EXERCISE REQUIREMENTS =
Reproduce exactly the final portion of the data: every line from the one containing "def bl8 : State" through the last line, inclusive.
● ● ● ● ●
/-! ### Control commands -/

/-- R400, R402: NOP changes nothing but the report; ERR_CLEAR clears ERR_STICKY besides. -/
def Obligations.NopAndErrClear : Prop :=
  ∀ s : State,
    (∃ t, exec .nop s = .next t ∧ Reports t 0x00#8 0#32 0#32 ∧ t = withReport t s) ∧
    (∃ t, exec .errClear s = .next t ∧ Reports t 0x02#8 0#32 0#32 ∧
      t = { withReport t s with errSticky := false })

/-- R401: the reset values, with SERBUF and the storage of NODE kept. -/
def Obligations.SoftResetKeepsSerbufAndNodes : Prop :=
  ∀ s : State, ∃ t, exec .softReset s = .next t ∧ Reports t 0x01#8 0#32 0#32 ∧
    t.errSticky = false ∧ t.dataIn = 0#32 ∧ t.total = 0#32 ∧
    (∀ sym, t.freqAt sym = 0#32 ∧ t.codeAt sym = []) ∧
    readReg .treeInfo t = 0x000001FF#32 ∧ readReg .decInfo t = 0x000003FF#32 ∧ t.decCount = 0#32 ∧
    t.obuf = [] ∧ t.encBits = 0#32 ∧
    t.serbuf = s.serbuf ∧ t.nodes = s.nodes ∧
    t.params = s.params ∧ t.draws = s.draws ∧ t.bus = s.bus ∧ t.readData = s.readData

/-! ### Frequency table -/

/-- R422. -/
def Obligations.FreqClearEmptiesTheTable : Prop :=
  ∀ s : State, ∃ t, exec .freqClear s = .next t ∧ Reports t 0x10#8 0#32 0#32 ∧
    (∀ sym, t.freqAt sym = 0#32) ∧ t.total = 0#32 ∧
    t = { withReport t s with freq := t.freq, total := t.total }

/-- R423: one more occurrence, exactly, or COUNT_OVERFLOW at TOTAL = FREQ_MAX. -/
def Obligations.FreqCountCountsOneSymbol : Prop :=
  ∀ (s : State) (sym : Byte), FreqLaw s →
    (s.total = 0xFFFFFFFF#32 →
      exec (.freqCount sym) s = .next (raisedState .countOverflow (zext32 sym) 0x11#8 s)) ∧
    (s.total ≠ 0xFFFFFFFF#32 →
      ∃ t, exec (.freqCount sym) s = .next t ∧
        (t.freqAt sym).toNat = (s.freqAt sym).toNat + 1 ∧
        (∀ u, u ≠ sym → t.freqAt u = s.freqAt u) ∧
        t.total.toNat = s.total.toNat + 1 ∧
        Reports t 0x11#8 (t.freqAt sym) t.total ∧
        t = { withReport t s with freq := t.freq, total := t.total })

/-- R424: the count becomes DATA_IN and the total follows exactly, or COUNT_OVERFLOW. -/
def Obligations.FreqWriteSetsOneCount : Prop :=
  ∀ (s : State) (sym : Byte), FreqLaw s →
    let total' : Int := (s.total.toNat : Int) - (s.freqAt sym).toNat + s.dataIn.toNat
    (total' > 4294967295 →
      exec (.freqWrite sym) s = .next (raisedState .countOverflow (zext32 sym) 0x12#8 s)) ∧
    (total' ≤ 4294967295 →
      ∃ t, exec (.freqWrite sym) s = .next t ∧
        t.freqAt sym = s.dataIn ∧ (∀ u, u ≠ sym → t.freqAt u = s.freqAt u) ∧
        (t.total.toNat : Int) = total' ∧
        Reports t 0x12#8 s.dataIn t.total ∧
        t = { withReport t s with freq := t.freq, total := t.total })

/-- R425. -/
def Obligations.FreqReadReadsOneCount : Prop :=
  ∀ (s : State) (sym : Byte), ∃ t, exec (.freqRead sym) s = .next t ∧
    Reports t 0x13#8 (s.freqAt sym) s.total ∧ t = withReport t s

/-- R421: FREQ_CLEAR and one FREQ_COUNT per symbol of a sequence of at most FREQ_MAX symbols leave the
numbers of occurrences and the length; one symbol more than FREQ_MAX raises COUNT_OVERFLOW. -/
def Obligations.CountingASequence : Prop :=
  ∀ (s : State) (S : List Byte), S.length ≤ Config.freqMax →
    ∃ t, runCommands (.freqClear :: S.map .freqCount) s = .next t ∧ t.lastErr = .ok ∧
      (∀ sym, (t.freqAt sym).toNat = S.count sym) ∧ t.total.toNat = S.length ∧
      (S.length = Config.freqMax →
        ∀ sym, exec (.freqCount sym) t = .next (raisedState .countOverflow (zext32 sym) 0x11#8 t))
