-- ==== Sys2Proof/Tests/Slice0.lean ====
section
/-! SUPPORT. The model's own tests: words written out from the encoding tables (30_encoding.md R302, R304), the
checks of WellFormed refusing ill-formed terms, one or two single commands per instruction with the results
of 95_test_vectors.md, and a witness for every statement of Certificates/ that has hypotheses. -/

namespace Sys2Proof
namespace Tests

open Machine

/-! ### Decoding (words from R304 and R302, bit by bit where in binary) -/

theorem test_decode_nop : decode 0b00000000000000000000000000000000#32 = .ok .nop := rfl
theorem test_decode_softReset : decode 0x01000000#32 = .ok .softReset := rfl
theorem test_decode_errClear : decode 0x02000000#32 = .ok .errClear := rfl
theorem test_decode_freqClear : decode 0x10000000#32 = .ok .freqClear := rfl
theorem test_decode_freqCount :
    decode 0b00010001000000000000000001100001#32 = .ok (.freqCount 0x61#8) := rfl
theorem test_decode_freqWrite : decode 0x120000FF#32 = .ok (.freqWrite 0xFF#8) := rfl
theorem test_decode_freqRead : decode 0x13000063#32 = .ok (.freqRead 0x63#8) := rfl
theorem test_decode_build : decode 0x20000000#32 = .ok .build := rfl
theorem test_decode_treeClear : decode 0x21000000#32 = .ok .treeClear := rfl
theorem test_decode_nodeRead :
    decode 0b00100010000000000000001100000001#32 = .ok (.nodeRead 0b1100000001#10) := rfl
theorem test_decode_genCodes : decode 0x30000000#32 = .ok .genCodes := rfl
theorem test_decode_codeRead :
    decode 0b00110001000000000000011001100010#32 = .ok (.codeRead 0b01100010#8 0b110#3) := rfl
theorem test_decode_encClear : decode 0x40000000#32 = .ok .encClear := rfl
theorem test_decode_encSym :
    decode 0b01000001000000000000000001111010#32 = .ok (.encSym 0b01111010#8) := rfl
theorem test_decode_outPop : decode 0x42000000#32 = .ok .outPop := rfl
theorem test_decode_decReset : decode 0x50000000#32 = .ok .decReset := rfl
theorem test_decode_decBit :
    decode 0b01010001000000000000000000000001#32 = .ok (.decBit true) := rfl
theorem test_decode_decWord :
    decode 0b01010010000000000000000000100110#32 = .ok (.decWord 0b100110#6) := rfl
theorem test_decode_decEnd : decode 0x53000000#32 = .ok .decEnd := rfl
theorem test_decode_serBuild : decode 0x60000000#32 = .ok .serBuild := rfl
theorem test_decode_serRead :
    decode 0b01100001000000000000001000000011#32 = .ok (.serRead 0b1000000011#10) := rfl
theorem test_decode_desWrite : decode 0x620003FE#32 = .ok (.desWrite 0x3FE#10) := rfl
theorem test_decode_desRun : decode 0x63000000#32 = .ok .desRun := rfl

/-- CT2, CT3, CT4, CT9 to CT12: the illegal words of 95_test_vectors.md. -/
theorem test_decode_illegal :
    decode 0x00000001#32 = .error (.reservedBitSet 1#24) ∧
    decode 0x03000000#32 = .error (.unassignedOpcode 3#8) ∧
    decode 0xFFFFFFFF#32 = .error (.unassignedOpcode 0xFF#8) ∧
    decode 0x42000001#32 = .error (.reservedBitSet 1#24) ∧
    decode 0x31000800#32 = .error (.reservedBitSet 0x800#24) ∧
    decode 0x52000040#32 = .error (.reservedBitSet 0x40#24) ∧
    decode 0x22000400#32 = .error (.reservedBitSet 0x400#24) := ⟨rfl, rfl, rfl, rfl, rfl, rfl, rfl⟩

theorem test_decodeBytes : decodeBytes [0x61#8, 0x00#8, 0x00#8, 0x11#8] = .ok (.freqCount 0x61#8) ∧
    decodeBytes [0x61#8, 0x11#8] = .error (.notOneWord 2) := ⟨rfl, rfl⟩

theorem test_decodeTableWord : decodeTableWord 32 0x5200000E = some (.decWord 14#6) ∧
    decodeTableWord 32 0x03000000 = none := by decide

theorem test_encode : encode (.decWord 14#6) = 0x5200000E#32 ∧ encode (.decBit true) = 0x51000001#32 ∧
    encode (.codeRead 0x62#8 1#3) = 0x31000162#32 ∧ encode (.nodeRead 0x1FE#10) = 0x220001FE#32 := by
  decide

/-! ### WellFormed: an ill-formed term for each check, refused -/

theorem test_illformed_decWord_zero : (Instr.decWord 0#6).argsInRange = false := rfl
theorem test_illformed_decWord_33 : (Instr.decWord 33#6).argsInRange = false := rfl
theorem test_illformed_serRead : (Instr.serRead 1023#10).argsInRange = false := rfl
theorem test_illformed_desWrite : (Instr.desWrite 1023#10).argsInRange = false := rfl
theorem test_wellformed_args : (Instr.decWord 32#6).argsInRange = true ∧
    (Instr.serRead 1022#10).argsInRange = true := ⟨rfl, rfl⟩
theorem test_illformed_desImage_empty : (Stmt.desImage []).wf = false := rfl
theorem test_wellformed_desImage : (Stmt.desImage [0#32]).wf = true := rfl
theorem test_illformed_desImage_long : (Stmt.desImage (List.replicate 1025 0#32)).wf = false := by
  rw [Stmt.wf, List.length_replicate]; rfl
theorem test_illformed_base : (Params.mk 32 512).wf = false := by decide
theorem test_illformed_obuf_small : (Params.mk 0 254).wf = false := by decide
theorem test_illformed_obuf_large : (Params.mk 0 65536).wf = false := by decide
theorem test_wellformed_params : Params.default.wf = true := by decide
theorem test_illformed_width : (HostMove.read 0x10 2).wf Params.default = false := by decide
theorem test_illformed_lanes : (HostMove.write 0x0C [1#8]).wf Params.default = false := by decide
theorem test_illformed_alignment : (HostMove.read 0x12 4).wf Params.default = false := by decide
theorem test_illformed_below : (HostMove.read 0x3C 4).wf ⟨0x40, 512⟩ = false := by decide
theorem test_illformed_above : (HostMove.write 0x40 (lanesOf 0#32)).wf Params.default = false := by
  decide
theorem test_wellformed_access : (HostMove.read 0x3C 4).wf Params.default = true := by decide

/-! ### Single commands (expected values from 95_test_vectors.md, section 2) -/

/-- STATUS, RESULT0 and RESULT1 after a command. -/
def report (a : Answer) : Option (Word × Word × Word) :=
  match a with
  | .next t => some (statusWord t, t.result0, t.result1)
  | _ => none

/-- A register after a command. -/
def after (r : Reg) (a : Answer) : Option Word :=
  match a with
  | .next t => some (readReg r t)
  | _ => none

/-- A word of SERBUF after a command. -/
def serAfter (i : Nat) (a : Answer) : Option Word :=
  match a with
  | .next t => t.serbuf.lookup i
  | _ => none

/-- The arena after a command. -/
def arenaAfter (a : Answer) : List Node :=
  match a with
  | .next t => t.arena
  | _ => []

/-- The code of a symbol after a command. -/
def codeAfter (sym : Byte) (a : Answer) : Option (List Bool) :=
  match a with
  | .next t => some (t.codeAt sym)
  | _ => none

/-- A block in which nothing but these counts has happened. -/
def counted (counts : List (Byte × Word)) : State :=
  counts.foldl (fun s c => { s.setFreq c.1 c.2 with total := s.total + c.2 }) State.reset

/-- A block with this tree loaded, the Decoder at its root. -/
def loaded (nodes : List Node) (root : NodeIdx) (nleaves : Nat) : State :=
  loadTree nodes root nleaves State.reset

/-- Tree BL1, of a:4 b:3 c:2. -/
def bl1 : State :=
  loaded [.leaf 0x61#8 4#32, .leaf 0x62#8 3#32, .leaf 0x63#8 2#32, .inner 5#32 2#9 1#9,
    .inner 9#32 0#9 3#9] 4#9 3

/-- The tree of "ab". -/
def ab : State := loaded [.leaf 0x61#8 1#32, .leaf 0x62#8 1#32, .inner 2#32 0#9 1#9] 2#9 2

/-- Tree BL8, of z:4. -/
def bl8 : State := loaded [.leaf 0x7A#8 4#32] 0#9 1

/-- The code of 'b' in BL7, and nothing else. -/
def codeOfB : State :=
  { State.reset with code := State.reset.code.set 0x62 [true, true, false], codesValid := true }

/-- The image of z:4 in SERBUF (SR6). -/
def zImage : Memory := [(0, 0x48541001#32), (1, 0xA400007A#32), (2, 4#32)]
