-- ==== Sys2Proof/Machine/Core.lean ====
section
/-! DEFINITION. The machine as the host sees it. -/

def Sys2Proof.core : Host.Core :=
  { State := Sys2Proof.Machine.State
    Fault := Sys2Proof.Machine.Fault
    Refusal := Sys2Proof.Machine.Refusal
    step := Sys2Proof.Machine.step
    reset := Sys2Proof.Machine.State.reset }
end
● ● ● ● ●
YOUR SOLUTION =
def bl8 : State := loaded [.leaf 0x7A#8 4#32] 0#9 1

/-- The code of 'b' in BL7, and nothing else. -/
def codeOfB : State :=
  { State.reset with code := State.reset.code.set 0x62 [true, true, false], codesValid := true }

/-- The image of z:4 in SERBUF (SR6). -/
def zImage : Memory := [(0, 0x48541001#32), (1, 0xA400007A#32), (2, 4#32)]
-- ==== Sys2Proof/Machine/Core.lean ====
section
/-! DEFINITION. The machine as the host sees it. -/

def Sys2Proof.core : Host.Core :=
  { State := Sys2Proof.Machine.State
    Fault := Sys2Proof.Machine.Fault
    Refusal := Sys2Proof.Machine.Refusal
    step := Sys2Proof.Machine.step
    reset := Sys2Proof.Machine.State.reset }
end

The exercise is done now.